• What is required:
Copy out each line of the data that contains "overextraction".
-----
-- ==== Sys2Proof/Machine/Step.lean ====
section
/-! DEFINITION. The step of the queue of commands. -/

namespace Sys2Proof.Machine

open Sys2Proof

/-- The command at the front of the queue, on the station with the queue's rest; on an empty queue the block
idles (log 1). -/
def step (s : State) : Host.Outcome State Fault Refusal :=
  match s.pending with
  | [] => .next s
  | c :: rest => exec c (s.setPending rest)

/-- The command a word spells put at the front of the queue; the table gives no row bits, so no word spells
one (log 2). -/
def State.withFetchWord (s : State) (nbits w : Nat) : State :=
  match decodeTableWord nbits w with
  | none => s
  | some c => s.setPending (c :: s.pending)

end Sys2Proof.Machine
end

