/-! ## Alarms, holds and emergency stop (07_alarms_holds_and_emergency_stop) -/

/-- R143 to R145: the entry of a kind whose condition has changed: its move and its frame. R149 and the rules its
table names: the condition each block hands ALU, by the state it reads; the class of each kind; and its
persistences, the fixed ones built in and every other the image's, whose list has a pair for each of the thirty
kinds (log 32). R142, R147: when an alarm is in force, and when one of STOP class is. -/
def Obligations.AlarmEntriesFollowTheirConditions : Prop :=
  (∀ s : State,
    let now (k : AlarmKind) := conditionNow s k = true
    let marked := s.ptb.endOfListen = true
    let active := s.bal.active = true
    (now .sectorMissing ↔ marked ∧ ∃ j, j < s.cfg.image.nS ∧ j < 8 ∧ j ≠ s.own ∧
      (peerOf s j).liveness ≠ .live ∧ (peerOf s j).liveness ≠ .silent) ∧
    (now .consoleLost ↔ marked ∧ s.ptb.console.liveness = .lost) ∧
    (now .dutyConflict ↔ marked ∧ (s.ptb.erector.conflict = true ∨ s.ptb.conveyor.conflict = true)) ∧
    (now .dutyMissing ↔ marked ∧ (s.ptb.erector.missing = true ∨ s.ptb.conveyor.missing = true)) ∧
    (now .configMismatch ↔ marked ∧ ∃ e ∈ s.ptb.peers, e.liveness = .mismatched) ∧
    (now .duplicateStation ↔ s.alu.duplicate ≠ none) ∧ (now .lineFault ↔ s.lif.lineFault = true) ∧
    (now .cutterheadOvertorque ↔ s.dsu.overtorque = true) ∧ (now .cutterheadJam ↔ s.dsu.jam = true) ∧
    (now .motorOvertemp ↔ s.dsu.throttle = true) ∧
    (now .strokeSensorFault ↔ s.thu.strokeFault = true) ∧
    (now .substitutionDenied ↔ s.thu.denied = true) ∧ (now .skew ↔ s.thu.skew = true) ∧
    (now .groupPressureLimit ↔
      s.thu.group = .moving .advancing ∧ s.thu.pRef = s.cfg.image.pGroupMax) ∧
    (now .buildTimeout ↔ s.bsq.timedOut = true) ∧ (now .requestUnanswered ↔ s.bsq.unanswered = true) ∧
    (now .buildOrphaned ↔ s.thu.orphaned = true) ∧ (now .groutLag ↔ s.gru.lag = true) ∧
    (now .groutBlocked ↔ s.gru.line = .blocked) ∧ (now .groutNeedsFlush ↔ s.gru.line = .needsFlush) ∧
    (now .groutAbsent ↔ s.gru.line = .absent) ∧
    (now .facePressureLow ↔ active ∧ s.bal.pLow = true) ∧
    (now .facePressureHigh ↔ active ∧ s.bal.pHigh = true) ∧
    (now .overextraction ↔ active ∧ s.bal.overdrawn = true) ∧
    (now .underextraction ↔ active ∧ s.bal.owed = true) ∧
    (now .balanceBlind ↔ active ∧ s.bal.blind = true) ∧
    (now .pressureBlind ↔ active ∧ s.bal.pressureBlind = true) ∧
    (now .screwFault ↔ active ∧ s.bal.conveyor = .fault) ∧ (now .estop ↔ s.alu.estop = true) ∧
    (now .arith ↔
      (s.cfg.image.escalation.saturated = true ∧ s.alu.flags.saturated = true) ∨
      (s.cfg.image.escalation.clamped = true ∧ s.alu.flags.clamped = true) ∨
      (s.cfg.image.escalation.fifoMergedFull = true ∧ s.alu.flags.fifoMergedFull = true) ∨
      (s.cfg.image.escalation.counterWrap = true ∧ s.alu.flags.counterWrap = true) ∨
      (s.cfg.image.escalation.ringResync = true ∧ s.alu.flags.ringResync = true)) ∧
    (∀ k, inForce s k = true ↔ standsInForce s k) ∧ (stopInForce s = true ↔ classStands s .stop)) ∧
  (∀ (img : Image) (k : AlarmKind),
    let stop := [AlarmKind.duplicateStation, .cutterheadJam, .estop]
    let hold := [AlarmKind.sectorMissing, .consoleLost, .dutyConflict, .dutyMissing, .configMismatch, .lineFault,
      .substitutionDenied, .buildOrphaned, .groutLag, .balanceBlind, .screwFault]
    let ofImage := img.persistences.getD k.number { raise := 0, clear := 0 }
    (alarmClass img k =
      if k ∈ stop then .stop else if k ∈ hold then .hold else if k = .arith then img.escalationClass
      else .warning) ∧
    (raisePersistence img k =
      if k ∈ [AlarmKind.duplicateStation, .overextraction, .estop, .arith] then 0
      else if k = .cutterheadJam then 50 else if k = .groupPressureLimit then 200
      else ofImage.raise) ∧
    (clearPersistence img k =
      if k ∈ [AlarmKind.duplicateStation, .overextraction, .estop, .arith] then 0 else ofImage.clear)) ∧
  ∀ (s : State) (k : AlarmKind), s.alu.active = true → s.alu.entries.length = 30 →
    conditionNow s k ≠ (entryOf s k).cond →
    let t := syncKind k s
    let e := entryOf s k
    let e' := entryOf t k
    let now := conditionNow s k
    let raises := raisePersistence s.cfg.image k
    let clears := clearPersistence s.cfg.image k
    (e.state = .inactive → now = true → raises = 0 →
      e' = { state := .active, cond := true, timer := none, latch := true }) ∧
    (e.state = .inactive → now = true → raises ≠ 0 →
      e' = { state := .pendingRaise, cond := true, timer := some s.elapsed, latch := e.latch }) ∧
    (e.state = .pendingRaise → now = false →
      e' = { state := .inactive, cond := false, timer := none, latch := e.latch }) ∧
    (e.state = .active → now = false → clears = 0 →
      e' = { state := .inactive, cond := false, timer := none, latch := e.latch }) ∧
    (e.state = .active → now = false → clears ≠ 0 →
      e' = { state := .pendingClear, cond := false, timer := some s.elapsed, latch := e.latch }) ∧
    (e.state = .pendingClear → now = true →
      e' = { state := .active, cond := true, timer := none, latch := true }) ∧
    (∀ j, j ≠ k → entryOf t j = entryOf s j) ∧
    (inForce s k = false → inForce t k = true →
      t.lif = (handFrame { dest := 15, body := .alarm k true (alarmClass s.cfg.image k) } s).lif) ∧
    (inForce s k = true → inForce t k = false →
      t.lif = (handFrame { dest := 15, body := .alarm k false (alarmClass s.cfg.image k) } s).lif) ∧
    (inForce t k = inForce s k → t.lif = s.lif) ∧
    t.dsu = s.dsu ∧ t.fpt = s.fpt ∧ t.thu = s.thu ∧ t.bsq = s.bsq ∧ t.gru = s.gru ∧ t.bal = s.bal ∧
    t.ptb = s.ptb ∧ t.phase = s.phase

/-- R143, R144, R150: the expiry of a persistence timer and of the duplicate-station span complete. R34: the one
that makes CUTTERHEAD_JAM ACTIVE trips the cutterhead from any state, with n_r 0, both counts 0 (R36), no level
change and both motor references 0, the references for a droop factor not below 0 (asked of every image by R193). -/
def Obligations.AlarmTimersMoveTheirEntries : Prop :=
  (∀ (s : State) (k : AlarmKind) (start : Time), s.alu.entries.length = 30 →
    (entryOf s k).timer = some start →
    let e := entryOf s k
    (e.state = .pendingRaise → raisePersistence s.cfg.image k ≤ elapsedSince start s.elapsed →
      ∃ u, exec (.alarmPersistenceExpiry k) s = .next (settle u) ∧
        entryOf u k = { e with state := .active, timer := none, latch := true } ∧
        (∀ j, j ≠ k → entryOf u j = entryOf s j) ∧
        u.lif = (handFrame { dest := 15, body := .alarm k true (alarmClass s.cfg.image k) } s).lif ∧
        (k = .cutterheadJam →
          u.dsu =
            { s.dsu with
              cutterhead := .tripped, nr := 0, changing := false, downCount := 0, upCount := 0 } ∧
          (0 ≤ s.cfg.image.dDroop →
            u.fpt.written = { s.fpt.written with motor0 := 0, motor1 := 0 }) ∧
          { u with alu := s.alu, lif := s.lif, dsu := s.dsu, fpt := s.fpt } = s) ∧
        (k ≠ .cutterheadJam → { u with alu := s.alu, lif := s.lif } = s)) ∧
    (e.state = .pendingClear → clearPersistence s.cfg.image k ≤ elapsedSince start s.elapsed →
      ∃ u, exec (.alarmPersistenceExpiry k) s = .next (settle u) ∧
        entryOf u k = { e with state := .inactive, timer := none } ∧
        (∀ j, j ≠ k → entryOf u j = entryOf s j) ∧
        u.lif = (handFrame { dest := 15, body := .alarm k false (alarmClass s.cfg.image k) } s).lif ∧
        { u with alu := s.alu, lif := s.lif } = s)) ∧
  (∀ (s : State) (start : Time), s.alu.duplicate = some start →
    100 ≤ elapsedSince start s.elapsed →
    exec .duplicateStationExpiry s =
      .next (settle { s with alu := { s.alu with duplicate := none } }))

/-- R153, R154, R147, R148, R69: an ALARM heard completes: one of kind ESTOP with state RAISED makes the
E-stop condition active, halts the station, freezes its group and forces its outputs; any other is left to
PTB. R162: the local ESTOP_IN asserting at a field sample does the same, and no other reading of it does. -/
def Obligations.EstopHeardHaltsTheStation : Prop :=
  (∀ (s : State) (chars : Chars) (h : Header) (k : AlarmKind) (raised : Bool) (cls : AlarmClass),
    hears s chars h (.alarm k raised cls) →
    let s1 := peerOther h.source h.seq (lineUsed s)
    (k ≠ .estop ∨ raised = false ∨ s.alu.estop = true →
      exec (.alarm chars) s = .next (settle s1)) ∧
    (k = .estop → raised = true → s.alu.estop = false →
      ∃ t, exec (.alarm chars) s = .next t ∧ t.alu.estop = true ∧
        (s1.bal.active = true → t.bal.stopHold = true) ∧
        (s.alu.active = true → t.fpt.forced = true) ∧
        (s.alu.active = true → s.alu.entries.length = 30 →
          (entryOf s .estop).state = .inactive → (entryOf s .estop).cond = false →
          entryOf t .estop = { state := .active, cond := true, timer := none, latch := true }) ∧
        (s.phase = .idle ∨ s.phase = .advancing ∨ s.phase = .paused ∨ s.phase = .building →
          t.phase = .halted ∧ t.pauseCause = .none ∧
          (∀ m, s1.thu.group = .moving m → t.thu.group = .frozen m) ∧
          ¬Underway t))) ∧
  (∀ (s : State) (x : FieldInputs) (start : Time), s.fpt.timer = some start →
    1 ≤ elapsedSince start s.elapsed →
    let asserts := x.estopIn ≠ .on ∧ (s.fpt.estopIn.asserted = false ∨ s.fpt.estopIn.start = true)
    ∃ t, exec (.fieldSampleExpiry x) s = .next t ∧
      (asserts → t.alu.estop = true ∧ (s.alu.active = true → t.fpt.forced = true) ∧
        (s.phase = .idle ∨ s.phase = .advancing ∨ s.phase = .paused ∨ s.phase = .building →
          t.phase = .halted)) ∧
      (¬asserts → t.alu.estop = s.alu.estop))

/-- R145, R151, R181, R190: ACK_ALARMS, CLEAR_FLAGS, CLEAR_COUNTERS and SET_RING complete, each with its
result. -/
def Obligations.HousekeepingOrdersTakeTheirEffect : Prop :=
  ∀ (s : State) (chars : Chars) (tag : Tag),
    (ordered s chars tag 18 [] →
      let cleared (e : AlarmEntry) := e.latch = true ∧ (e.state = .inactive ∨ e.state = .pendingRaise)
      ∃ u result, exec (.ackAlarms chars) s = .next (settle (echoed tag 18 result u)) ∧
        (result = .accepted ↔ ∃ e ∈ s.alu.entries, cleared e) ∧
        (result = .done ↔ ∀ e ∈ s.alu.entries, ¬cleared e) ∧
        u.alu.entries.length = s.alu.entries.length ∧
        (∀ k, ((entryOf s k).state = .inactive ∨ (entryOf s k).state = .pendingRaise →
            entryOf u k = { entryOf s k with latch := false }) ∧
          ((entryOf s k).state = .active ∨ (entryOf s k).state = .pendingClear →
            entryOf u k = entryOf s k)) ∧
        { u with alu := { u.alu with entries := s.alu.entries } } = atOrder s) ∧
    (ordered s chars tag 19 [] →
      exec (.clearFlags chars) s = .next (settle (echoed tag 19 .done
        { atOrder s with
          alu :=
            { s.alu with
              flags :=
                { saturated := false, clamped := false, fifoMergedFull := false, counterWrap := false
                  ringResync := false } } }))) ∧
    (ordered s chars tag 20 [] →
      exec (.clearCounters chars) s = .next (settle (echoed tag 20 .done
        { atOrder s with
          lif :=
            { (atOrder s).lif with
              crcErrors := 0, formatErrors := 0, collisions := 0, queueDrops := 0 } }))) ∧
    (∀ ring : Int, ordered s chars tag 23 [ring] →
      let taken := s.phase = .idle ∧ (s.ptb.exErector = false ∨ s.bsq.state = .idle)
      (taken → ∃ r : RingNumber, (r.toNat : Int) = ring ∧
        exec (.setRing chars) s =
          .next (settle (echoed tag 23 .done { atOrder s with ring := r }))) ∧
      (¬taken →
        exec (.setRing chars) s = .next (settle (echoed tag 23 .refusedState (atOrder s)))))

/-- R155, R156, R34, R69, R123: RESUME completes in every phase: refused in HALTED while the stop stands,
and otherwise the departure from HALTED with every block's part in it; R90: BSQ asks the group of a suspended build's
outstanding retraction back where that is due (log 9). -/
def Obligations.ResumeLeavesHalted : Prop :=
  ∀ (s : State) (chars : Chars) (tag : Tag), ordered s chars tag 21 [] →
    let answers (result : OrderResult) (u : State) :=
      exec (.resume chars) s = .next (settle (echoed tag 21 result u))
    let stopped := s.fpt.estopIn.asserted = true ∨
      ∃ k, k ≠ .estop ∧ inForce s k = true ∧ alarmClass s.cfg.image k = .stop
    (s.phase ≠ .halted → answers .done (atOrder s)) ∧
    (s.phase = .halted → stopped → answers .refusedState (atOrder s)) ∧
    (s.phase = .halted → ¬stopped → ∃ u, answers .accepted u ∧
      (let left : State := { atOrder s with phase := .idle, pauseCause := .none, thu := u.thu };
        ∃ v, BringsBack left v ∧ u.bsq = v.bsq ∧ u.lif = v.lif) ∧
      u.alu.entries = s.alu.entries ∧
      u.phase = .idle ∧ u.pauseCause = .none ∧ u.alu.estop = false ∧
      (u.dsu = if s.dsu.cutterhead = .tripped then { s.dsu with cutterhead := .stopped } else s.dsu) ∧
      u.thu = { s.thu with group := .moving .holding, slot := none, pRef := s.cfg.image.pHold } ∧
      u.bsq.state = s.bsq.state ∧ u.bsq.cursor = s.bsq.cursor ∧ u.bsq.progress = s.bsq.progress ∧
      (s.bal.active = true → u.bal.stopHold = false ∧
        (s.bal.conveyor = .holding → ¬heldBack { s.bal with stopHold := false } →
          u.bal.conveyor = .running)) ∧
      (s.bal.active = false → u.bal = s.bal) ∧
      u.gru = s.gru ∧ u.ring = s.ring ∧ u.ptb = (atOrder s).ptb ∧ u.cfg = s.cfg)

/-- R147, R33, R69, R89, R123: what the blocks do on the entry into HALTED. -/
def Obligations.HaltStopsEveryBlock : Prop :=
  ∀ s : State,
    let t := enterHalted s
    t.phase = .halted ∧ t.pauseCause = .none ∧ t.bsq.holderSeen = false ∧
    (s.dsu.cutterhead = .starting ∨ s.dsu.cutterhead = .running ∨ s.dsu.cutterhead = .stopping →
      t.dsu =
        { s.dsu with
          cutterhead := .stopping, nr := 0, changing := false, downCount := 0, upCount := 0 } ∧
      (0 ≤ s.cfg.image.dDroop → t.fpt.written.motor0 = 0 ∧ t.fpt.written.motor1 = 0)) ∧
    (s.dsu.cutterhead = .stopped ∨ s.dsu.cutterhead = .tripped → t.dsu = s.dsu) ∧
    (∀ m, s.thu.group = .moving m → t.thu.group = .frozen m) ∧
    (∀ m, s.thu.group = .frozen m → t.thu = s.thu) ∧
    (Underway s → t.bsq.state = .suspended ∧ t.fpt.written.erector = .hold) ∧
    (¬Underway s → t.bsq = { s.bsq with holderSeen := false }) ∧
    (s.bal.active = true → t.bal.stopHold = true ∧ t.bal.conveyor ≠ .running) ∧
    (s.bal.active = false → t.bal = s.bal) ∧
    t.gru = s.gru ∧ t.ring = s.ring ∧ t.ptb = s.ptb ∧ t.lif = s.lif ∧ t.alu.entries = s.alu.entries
-----
• Result for this task:
    (now .overextraction ↔ active ∧ s.bal.overdrawn = true) ∧
      if k ∈ [AlarmKind.duplicateStation, .overextraction, .estop, .arith] then 0
      if k ∈ [AlarmKind.duplicateStation, .overextraction, .estop, .arith] then 0 else ofImage.clear)) ∧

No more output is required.